== EXERCISE ==
Output the data word for word. Begin at its first line and end at the line with "let a := fun e : Nat => vElem c.v vs2 n e".
STORED DATA Block Start
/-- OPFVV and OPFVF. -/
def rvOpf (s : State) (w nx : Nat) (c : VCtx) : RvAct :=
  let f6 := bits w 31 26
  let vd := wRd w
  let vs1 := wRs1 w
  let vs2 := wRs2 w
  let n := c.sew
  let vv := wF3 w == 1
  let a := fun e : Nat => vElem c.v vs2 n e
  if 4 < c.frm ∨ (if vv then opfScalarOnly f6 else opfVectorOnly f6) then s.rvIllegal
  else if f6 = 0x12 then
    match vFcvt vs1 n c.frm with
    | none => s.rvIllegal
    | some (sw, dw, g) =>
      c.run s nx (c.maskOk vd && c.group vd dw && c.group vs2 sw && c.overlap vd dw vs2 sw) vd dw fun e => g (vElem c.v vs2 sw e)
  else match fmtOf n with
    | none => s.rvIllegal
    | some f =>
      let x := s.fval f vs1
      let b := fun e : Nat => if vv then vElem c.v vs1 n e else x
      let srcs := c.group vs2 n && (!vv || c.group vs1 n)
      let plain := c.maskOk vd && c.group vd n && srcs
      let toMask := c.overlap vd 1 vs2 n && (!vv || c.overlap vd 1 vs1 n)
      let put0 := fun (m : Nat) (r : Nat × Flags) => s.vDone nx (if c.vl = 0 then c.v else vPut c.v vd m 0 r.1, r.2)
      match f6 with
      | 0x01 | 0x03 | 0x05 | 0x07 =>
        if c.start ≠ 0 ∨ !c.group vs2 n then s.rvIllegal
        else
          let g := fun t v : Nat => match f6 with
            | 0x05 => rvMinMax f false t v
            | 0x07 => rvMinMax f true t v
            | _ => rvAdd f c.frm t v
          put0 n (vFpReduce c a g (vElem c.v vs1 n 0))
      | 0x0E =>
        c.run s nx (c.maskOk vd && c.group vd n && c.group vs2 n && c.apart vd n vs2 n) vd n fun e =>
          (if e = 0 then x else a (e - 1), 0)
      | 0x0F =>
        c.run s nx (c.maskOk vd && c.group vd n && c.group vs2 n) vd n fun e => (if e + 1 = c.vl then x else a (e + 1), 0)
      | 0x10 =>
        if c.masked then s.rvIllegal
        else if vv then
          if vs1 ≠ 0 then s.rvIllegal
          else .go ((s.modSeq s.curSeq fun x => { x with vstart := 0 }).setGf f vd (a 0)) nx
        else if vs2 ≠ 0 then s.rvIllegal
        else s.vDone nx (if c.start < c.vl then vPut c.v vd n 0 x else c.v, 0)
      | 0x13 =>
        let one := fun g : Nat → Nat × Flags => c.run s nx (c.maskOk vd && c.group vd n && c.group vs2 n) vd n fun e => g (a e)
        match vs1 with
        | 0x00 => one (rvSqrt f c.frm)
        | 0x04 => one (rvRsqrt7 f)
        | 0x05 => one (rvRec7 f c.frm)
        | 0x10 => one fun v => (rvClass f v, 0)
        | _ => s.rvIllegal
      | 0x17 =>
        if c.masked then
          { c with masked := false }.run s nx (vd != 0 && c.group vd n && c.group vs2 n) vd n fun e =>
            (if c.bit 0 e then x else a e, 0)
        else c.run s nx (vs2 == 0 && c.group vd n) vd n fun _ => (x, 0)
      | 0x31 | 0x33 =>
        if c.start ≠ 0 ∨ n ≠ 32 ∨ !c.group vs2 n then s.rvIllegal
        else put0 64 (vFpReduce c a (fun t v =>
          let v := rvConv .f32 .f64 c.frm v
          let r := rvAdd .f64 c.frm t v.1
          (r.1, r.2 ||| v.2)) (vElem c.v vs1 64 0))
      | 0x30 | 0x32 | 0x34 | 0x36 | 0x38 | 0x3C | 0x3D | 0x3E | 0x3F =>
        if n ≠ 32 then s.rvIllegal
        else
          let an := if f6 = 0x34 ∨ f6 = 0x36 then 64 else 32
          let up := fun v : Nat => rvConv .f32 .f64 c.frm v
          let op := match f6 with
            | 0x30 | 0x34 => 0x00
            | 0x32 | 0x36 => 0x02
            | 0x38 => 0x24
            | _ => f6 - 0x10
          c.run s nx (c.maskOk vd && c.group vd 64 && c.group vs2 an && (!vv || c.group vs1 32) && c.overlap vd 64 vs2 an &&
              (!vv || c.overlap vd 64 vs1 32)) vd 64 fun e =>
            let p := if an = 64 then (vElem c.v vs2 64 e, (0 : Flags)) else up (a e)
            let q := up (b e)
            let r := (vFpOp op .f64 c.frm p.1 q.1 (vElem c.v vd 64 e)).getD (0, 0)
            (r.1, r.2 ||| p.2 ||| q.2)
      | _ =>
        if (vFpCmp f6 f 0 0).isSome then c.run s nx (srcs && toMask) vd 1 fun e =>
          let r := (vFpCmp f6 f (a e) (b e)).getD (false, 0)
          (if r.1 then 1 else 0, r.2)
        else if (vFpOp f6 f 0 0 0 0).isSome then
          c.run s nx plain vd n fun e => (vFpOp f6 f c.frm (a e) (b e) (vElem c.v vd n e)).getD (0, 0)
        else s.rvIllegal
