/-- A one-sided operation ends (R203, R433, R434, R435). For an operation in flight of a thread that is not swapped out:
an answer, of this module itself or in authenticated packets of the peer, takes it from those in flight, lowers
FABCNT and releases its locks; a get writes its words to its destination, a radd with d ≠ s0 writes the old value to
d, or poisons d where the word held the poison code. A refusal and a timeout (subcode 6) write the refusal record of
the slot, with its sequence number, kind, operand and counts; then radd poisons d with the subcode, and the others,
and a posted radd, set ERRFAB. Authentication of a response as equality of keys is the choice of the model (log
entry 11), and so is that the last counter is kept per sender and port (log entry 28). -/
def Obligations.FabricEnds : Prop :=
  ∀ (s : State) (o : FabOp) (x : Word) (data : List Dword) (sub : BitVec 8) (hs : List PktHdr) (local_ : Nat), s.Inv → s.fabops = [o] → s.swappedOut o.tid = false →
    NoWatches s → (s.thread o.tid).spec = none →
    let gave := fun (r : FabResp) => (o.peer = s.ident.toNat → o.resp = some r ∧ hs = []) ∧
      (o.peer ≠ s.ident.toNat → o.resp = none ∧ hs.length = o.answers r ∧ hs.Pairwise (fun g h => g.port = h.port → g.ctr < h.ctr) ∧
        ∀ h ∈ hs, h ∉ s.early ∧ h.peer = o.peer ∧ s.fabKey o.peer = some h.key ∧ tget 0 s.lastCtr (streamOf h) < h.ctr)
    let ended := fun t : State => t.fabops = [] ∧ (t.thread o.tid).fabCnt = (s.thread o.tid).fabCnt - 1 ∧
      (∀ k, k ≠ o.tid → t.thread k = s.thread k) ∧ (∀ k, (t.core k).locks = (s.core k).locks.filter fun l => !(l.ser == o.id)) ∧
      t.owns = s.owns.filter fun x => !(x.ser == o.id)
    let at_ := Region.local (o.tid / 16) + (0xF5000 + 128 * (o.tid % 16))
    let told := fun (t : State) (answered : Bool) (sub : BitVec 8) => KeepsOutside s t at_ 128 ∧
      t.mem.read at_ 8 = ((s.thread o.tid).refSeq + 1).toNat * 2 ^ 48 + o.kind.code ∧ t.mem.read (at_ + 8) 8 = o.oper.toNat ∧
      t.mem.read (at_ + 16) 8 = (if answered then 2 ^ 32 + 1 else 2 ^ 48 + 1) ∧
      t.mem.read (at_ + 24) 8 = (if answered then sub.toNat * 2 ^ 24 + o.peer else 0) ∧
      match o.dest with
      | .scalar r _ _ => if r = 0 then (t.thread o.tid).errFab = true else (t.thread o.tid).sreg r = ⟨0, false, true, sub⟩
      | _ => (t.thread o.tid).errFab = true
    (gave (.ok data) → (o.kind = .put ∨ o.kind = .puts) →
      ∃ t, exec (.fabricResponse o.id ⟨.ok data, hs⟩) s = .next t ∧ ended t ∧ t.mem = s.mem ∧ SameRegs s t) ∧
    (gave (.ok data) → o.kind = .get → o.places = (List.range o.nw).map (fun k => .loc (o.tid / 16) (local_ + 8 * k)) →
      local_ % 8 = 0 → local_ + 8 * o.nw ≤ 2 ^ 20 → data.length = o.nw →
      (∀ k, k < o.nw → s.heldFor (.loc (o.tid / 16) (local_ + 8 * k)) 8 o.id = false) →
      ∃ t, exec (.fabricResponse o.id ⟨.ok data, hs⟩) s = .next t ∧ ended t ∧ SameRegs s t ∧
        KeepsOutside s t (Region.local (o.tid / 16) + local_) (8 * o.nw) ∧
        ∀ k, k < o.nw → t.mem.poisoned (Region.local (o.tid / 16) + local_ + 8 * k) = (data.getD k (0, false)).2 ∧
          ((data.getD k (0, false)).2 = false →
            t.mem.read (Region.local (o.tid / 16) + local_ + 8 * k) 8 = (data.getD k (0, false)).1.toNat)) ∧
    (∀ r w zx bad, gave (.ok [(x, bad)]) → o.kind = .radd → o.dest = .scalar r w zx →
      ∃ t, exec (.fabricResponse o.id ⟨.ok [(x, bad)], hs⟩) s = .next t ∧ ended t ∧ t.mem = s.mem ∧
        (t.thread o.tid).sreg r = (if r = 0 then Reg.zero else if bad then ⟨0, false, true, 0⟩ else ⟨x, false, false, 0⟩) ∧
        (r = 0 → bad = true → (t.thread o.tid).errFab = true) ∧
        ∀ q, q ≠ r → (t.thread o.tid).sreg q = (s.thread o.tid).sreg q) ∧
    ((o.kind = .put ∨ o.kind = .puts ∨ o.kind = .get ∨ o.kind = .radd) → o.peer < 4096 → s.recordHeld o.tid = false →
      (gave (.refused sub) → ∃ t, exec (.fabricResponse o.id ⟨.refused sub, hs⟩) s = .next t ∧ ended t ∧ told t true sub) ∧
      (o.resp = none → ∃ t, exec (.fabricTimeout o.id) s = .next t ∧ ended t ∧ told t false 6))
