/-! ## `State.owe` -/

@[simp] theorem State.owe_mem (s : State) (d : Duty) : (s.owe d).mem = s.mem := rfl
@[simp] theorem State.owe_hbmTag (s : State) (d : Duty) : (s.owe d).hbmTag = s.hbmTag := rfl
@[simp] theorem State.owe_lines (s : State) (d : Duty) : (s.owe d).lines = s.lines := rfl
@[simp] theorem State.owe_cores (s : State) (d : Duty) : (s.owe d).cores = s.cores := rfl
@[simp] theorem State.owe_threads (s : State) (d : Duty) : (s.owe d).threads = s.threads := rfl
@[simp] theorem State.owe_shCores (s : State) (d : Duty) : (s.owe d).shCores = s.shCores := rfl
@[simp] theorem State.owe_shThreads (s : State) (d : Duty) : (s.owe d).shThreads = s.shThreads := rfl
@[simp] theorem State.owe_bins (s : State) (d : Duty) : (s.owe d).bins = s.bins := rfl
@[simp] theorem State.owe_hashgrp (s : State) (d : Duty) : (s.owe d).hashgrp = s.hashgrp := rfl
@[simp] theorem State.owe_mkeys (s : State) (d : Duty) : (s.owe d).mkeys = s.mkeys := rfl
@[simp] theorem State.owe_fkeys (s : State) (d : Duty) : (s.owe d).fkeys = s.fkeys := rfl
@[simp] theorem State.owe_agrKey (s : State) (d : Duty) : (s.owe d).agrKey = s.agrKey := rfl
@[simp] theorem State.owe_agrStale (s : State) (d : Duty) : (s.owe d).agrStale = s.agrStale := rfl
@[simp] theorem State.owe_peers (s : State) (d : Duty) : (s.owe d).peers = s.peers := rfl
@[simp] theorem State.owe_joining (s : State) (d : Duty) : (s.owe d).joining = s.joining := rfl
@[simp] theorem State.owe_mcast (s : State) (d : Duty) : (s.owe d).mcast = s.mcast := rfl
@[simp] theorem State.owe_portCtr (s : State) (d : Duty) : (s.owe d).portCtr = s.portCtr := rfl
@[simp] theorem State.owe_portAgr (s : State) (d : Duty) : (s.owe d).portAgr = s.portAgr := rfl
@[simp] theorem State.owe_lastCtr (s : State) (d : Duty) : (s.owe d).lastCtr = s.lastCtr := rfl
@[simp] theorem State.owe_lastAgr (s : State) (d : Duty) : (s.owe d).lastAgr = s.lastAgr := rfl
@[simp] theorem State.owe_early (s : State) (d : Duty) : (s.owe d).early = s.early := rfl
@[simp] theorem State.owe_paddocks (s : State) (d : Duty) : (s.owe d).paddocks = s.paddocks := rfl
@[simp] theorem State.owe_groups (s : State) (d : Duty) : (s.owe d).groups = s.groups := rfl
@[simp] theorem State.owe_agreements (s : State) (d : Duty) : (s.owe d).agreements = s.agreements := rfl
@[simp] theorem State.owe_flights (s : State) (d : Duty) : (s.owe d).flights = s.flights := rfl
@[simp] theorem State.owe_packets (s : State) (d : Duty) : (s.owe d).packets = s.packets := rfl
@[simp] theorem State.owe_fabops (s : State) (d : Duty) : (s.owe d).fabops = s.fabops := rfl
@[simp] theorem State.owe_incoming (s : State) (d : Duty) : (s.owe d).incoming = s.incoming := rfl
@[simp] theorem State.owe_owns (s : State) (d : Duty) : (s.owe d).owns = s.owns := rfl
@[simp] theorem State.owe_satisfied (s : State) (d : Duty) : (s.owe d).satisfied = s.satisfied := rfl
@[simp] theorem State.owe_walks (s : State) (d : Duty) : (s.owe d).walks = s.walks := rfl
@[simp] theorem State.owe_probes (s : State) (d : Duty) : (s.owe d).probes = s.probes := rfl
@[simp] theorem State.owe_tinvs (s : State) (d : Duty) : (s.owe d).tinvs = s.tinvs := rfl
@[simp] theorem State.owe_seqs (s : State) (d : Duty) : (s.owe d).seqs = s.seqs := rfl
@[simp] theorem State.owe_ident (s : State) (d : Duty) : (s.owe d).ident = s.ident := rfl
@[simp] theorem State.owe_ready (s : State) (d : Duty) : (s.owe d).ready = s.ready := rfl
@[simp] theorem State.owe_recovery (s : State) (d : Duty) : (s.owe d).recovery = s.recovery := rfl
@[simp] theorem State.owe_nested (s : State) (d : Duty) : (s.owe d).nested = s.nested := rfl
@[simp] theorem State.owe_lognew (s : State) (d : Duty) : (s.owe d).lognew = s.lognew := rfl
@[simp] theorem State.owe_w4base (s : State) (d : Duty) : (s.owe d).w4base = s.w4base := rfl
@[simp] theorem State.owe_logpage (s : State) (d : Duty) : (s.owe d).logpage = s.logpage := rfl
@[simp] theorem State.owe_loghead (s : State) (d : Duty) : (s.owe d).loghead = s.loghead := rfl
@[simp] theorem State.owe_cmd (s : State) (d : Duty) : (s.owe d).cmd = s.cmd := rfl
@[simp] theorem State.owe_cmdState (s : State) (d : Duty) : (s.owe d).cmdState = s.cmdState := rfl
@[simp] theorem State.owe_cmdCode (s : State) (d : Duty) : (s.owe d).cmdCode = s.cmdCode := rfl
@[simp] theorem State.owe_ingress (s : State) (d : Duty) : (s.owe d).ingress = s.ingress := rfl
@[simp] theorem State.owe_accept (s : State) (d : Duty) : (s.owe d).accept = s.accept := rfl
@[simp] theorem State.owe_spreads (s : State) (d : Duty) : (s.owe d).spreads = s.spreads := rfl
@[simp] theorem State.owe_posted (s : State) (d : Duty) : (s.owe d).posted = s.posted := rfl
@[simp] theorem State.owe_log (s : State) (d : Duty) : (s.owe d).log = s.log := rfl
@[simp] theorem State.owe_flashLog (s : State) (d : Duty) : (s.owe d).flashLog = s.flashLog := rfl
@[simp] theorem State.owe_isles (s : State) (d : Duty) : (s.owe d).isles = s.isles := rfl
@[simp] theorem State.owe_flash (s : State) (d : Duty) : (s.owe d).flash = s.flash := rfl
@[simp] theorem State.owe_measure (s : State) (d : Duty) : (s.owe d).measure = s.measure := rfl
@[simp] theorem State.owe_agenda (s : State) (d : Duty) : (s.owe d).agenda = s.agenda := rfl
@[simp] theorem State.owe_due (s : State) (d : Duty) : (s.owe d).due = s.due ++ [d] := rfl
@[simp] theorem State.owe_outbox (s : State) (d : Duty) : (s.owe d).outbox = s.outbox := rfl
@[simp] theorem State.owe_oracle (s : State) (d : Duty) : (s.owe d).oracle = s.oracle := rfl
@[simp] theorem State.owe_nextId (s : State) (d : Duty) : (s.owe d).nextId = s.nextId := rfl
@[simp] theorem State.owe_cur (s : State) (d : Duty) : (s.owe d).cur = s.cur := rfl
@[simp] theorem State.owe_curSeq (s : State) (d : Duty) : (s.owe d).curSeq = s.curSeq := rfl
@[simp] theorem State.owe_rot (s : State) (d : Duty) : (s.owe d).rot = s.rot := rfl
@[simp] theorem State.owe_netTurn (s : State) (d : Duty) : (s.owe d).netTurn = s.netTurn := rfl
STORED DATA Block End
== FINISHED TASK ==
/-- OPFVV and OPFVF. -/
def rvOpf (s : State) (w nx : Nat) (c : VCtx) : RvAct :=
  let f6 := bits w 31 26
  let vd := wRd w
  let vs1 := wRs1 w
  let vs2 := wRs2 w
  let n := c.sew
  let vv := wF3 w == 1
  let a := fun e : Nat => vElem c.v vs2 n e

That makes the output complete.